Using the listing below, keep only the lines with the word "integrity" and copy them.

□ □ □ □ □ □ □

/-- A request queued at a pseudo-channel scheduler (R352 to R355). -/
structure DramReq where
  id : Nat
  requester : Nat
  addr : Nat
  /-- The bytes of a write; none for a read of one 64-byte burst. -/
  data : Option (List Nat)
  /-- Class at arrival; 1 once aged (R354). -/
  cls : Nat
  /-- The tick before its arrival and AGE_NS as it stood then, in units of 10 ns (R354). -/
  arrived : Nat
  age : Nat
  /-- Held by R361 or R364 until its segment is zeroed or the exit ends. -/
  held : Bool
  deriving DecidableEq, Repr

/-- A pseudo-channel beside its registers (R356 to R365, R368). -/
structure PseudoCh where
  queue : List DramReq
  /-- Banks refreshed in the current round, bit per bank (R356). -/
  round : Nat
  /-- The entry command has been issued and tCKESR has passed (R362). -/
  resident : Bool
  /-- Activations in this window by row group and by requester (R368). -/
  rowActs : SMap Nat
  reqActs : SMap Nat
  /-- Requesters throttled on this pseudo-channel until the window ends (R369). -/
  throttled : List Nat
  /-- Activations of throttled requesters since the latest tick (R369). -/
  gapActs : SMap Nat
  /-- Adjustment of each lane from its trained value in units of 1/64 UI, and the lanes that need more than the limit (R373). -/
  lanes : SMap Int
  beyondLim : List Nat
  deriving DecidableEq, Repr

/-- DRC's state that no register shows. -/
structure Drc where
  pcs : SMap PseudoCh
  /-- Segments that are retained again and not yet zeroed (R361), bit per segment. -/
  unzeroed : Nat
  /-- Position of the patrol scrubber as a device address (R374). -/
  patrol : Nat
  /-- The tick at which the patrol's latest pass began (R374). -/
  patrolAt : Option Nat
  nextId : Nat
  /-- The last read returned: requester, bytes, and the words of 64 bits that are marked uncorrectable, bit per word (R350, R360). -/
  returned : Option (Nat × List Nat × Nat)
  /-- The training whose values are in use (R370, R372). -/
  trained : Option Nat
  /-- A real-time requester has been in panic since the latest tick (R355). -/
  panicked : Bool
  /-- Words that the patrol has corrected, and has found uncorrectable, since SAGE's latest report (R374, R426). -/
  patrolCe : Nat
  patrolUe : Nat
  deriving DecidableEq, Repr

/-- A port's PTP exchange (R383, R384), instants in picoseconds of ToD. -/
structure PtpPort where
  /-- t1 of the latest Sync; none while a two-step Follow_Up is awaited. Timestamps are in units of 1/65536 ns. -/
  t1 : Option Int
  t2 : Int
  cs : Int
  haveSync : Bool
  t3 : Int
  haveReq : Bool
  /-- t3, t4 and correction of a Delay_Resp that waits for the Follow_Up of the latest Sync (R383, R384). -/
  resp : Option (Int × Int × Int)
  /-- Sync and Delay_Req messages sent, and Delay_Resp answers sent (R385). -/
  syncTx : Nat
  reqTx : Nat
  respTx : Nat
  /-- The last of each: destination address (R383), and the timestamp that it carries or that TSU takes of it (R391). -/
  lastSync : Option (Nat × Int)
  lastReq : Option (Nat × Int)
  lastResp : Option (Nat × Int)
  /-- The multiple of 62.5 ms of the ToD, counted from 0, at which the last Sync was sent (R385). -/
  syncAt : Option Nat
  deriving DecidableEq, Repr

□ □ □ □ □ □ □

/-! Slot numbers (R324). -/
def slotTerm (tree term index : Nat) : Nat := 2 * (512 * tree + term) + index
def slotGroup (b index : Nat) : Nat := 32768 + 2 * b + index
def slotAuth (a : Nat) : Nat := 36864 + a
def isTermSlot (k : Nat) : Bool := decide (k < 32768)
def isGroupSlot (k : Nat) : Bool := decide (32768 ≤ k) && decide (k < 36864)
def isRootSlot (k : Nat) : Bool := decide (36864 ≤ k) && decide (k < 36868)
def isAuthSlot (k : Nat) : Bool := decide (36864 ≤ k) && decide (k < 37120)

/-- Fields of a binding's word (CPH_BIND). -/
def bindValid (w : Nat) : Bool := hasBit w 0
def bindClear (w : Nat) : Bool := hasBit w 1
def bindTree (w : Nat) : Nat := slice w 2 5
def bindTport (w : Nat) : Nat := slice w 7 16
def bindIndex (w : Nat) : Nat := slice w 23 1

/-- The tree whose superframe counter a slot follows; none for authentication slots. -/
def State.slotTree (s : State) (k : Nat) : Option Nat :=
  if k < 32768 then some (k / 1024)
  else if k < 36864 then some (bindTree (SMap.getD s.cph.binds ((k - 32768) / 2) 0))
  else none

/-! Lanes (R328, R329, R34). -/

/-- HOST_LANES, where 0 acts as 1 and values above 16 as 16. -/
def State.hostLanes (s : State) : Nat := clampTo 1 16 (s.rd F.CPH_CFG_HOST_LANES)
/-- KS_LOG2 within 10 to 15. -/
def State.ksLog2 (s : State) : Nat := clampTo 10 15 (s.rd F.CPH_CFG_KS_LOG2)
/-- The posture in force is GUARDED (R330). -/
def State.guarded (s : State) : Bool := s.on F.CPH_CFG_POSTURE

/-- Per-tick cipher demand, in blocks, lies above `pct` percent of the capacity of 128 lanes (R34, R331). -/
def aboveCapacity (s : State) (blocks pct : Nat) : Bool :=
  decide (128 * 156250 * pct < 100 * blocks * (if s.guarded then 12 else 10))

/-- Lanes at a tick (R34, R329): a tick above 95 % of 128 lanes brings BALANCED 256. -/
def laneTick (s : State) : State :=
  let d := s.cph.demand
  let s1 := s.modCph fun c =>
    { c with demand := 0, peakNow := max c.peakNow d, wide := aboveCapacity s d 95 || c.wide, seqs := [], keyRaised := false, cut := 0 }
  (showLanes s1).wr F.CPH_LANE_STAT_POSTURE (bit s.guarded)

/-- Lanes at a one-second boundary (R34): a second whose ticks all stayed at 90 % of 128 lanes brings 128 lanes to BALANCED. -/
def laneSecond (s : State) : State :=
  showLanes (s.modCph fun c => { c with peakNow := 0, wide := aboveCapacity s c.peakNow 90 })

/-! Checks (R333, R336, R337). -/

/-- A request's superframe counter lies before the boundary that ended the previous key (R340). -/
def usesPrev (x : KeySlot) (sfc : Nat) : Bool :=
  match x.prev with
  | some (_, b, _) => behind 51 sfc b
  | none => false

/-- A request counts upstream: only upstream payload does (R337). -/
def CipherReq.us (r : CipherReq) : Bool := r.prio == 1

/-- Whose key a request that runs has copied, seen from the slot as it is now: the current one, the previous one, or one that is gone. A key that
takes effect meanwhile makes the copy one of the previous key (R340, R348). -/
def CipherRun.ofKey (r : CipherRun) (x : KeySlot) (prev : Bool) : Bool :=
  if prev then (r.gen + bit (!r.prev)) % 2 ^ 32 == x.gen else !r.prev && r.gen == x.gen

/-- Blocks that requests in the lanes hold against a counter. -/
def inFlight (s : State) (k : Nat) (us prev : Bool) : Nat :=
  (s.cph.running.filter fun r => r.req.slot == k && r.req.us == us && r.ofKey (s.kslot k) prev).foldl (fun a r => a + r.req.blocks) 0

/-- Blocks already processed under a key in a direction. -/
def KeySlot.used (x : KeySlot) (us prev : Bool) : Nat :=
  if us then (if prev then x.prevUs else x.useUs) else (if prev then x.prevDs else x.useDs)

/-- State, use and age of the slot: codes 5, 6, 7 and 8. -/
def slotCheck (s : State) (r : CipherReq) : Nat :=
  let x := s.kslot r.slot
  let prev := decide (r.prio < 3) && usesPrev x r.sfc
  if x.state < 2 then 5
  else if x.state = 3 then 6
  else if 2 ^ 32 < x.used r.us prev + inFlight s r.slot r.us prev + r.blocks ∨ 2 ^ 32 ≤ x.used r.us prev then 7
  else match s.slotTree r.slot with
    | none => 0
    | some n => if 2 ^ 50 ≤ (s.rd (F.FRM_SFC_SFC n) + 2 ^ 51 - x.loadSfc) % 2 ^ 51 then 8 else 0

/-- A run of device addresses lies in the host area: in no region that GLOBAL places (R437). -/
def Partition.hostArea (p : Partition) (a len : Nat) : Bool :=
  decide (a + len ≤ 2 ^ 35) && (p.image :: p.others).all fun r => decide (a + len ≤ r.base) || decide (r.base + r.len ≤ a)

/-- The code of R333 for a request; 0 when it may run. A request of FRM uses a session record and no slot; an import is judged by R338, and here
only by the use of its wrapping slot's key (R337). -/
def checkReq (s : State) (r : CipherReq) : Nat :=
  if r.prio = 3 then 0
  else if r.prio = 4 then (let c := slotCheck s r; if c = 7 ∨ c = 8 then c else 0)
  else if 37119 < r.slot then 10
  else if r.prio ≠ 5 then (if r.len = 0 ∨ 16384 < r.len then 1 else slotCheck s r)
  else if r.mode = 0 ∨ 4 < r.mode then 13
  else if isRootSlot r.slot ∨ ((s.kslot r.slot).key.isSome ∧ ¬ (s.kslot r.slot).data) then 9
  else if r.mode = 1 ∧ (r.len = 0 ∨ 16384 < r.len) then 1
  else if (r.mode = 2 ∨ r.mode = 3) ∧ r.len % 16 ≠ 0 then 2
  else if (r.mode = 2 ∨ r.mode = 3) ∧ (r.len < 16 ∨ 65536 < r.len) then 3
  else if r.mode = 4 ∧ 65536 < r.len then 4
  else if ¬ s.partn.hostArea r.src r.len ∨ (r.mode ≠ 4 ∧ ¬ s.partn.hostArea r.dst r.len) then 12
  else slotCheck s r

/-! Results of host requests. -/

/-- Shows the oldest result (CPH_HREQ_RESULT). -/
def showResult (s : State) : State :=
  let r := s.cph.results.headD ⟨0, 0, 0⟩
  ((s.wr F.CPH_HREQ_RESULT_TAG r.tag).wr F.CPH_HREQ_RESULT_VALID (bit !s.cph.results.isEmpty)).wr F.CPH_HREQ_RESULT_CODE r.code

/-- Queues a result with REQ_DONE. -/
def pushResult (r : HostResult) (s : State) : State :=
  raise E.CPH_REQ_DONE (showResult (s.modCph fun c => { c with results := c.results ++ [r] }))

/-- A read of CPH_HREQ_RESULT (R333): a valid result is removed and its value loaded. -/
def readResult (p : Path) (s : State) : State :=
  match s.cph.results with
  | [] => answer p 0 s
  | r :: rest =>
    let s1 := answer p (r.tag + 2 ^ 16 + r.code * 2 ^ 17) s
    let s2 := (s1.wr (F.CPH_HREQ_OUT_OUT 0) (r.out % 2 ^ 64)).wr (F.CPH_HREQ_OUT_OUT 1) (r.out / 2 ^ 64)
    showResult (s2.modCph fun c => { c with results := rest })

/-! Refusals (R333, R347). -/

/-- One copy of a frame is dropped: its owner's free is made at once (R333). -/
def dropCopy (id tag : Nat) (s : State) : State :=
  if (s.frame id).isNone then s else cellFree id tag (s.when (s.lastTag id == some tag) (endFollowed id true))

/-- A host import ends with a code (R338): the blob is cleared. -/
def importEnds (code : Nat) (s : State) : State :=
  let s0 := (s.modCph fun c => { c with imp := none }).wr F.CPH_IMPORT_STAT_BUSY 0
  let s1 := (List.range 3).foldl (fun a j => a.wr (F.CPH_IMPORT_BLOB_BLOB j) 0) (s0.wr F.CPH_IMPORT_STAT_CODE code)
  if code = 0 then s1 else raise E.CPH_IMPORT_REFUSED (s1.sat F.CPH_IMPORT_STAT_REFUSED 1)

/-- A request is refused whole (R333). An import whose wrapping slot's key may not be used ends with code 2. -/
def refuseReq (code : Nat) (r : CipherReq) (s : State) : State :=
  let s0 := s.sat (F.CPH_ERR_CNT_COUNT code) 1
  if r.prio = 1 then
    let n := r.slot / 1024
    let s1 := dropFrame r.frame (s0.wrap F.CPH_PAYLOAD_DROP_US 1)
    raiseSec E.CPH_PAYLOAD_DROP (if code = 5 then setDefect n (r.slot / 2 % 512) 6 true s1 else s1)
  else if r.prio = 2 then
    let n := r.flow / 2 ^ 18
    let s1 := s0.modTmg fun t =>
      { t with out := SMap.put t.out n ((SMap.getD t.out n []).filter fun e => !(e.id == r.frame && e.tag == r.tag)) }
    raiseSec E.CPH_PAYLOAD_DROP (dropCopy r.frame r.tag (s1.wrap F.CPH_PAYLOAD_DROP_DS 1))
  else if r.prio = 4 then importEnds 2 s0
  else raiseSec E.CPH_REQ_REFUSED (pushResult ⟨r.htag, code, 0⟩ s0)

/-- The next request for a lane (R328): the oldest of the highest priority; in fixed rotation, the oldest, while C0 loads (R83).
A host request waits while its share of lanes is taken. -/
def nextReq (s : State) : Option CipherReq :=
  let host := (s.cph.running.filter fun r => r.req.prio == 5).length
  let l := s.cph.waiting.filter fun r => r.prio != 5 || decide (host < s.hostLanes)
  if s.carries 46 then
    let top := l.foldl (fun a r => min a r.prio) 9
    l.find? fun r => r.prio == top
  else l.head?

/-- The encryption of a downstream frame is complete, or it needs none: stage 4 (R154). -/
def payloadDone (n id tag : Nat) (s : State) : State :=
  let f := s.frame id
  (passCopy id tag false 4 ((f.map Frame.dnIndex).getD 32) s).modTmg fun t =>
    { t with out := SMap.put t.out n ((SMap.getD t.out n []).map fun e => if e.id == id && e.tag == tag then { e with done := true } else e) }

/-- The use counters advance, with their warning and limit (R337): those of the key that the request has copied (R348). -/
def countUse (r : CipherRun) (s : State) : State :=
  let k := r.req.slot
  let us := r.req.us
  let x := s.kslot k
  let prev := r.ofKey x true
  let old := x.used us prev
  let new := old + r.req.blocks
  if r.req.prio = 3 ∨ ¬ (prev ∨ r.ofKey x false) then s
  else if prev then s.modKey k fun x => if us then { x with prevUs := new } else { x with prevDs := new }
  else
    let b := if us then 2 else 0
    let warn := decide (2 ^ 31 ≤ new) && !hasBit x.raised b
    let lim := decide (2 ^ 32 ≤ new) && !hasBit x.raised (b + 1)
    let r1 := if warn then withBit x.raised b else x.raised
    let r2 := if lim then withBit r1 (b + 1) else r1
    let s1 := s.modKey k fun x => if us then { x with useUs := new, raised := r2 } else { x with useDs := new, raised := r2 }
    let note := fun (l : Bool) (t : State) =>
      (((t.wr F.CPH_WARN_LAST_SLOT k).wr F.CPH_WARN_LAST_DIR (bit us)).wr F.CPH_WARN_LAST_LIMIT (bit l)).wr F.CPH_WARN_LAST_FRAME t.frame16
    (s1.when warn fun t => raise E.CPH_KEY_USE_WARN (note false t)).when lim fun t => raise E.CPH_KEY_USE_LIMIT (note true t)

□ □ □ □ □ □ □

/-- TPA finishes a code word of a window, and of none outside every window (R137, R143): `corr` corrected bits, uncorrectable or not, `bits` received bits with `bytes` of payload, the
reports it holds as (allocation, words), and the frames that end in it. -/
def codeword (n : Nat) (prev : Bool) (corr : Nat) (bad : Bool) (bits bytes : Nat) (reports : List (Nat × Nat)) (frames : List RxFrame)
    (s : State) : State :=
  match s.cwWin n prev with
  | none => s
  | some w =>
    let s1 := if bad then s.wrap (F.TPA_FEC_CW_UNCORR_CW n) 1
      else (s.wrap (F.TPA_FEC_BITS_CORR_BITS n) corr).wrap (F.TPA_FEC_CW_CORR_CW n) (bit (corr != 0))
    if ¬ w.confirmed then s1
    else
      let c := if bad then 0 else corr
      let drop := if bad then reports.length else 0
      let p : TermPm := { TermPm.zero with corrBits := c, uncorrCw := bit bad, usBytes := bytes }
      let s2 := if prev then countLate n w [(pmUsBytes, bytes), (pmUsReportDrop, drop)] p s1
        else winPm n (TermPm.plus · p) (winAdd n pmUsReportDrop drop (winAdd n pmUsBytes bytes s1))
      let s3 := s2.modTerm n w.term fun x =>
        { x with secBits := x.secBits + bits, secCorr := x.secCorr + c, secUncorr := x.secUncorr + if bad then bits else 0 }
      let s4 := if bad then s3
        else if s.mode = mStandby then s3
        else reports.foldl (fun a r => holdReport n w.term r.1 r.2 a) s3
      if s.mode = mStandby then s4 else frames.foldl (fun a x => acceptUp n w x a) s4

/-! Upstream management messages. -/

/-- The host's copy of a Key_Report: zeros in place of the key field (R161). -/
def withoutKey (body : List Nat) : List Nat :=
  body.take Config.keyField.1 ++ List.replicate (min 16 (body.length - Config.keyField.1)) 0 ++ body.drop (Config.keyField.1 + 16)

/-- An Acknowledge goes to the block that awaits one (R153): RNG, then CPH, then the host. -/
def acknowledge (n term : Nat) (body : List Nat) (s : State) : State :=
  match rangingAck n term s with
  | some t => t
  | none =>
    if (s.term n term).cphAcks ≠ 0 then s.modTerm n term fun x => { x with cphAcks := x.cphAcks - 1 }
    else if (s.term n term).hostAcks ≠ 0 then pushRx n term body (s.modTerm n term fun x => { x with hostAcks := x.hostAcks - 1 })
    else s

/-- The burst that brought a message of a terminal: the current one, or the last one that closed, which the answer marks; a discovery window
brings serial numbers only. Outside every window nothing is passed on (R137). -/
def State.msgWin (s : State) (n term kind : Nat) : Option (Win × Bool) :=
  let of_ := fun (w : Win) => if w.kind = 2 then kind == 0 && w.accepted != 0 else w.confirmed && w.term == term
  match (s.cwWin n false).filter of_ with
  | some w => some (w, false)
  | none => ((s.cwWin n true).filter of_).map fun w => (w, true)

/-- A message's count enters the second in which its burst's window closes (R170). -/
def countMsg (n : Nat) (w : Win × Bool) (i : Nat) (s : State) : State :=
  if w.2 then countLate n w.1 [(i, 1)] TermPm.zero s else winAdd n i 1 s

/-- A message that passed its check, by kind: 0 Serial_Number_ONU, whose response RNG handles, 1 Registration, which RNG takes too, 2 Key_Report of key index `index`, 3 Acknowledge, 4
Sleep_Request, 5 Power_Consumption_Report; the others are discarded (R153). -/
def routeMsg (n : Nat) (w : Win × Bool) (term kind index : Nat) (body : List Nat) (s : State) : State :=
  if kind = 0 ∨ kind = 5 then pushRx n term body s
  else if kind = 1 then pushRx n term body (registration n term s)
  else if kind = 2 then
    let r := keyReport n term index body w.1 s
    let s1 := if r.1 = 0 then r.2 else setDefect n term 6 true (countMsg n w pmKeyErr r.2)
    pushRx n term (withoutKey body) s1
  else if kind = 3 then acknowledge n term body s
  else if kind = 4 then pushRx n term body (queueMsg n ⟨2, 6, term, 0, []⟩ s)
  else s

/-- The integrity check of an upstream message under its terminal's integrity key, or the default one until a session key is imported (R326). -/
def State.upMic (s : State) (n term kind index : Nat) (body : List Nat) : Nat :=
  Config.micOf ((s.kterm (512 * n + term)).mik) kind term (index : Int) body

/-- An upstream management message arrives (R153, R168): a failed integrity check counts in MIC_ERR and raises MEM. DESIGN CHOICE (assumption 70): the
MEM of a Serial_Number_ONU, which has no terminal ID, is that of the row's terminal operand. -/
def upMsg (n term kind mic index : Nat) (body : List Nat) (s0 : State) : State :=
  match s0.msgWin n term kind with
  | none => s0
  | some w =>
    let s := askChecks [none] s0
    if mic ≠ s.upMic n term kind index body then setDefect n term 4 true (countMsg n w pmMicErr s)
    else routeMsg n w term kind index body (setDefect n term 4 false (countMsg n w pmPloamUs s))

□ □ □ □ □ □ □

◆ RESULT FOR THIS TASK ◆
/-- The integrity check of an upstream message under its terminal's integrity key, or the default one until a session key is imported (R326). -/
/-- An upstream management message arrives (R153, R168): a failed integrity check counts in MIC_ERR and raises MEM. DESIGN CHOICE (assumption 70): the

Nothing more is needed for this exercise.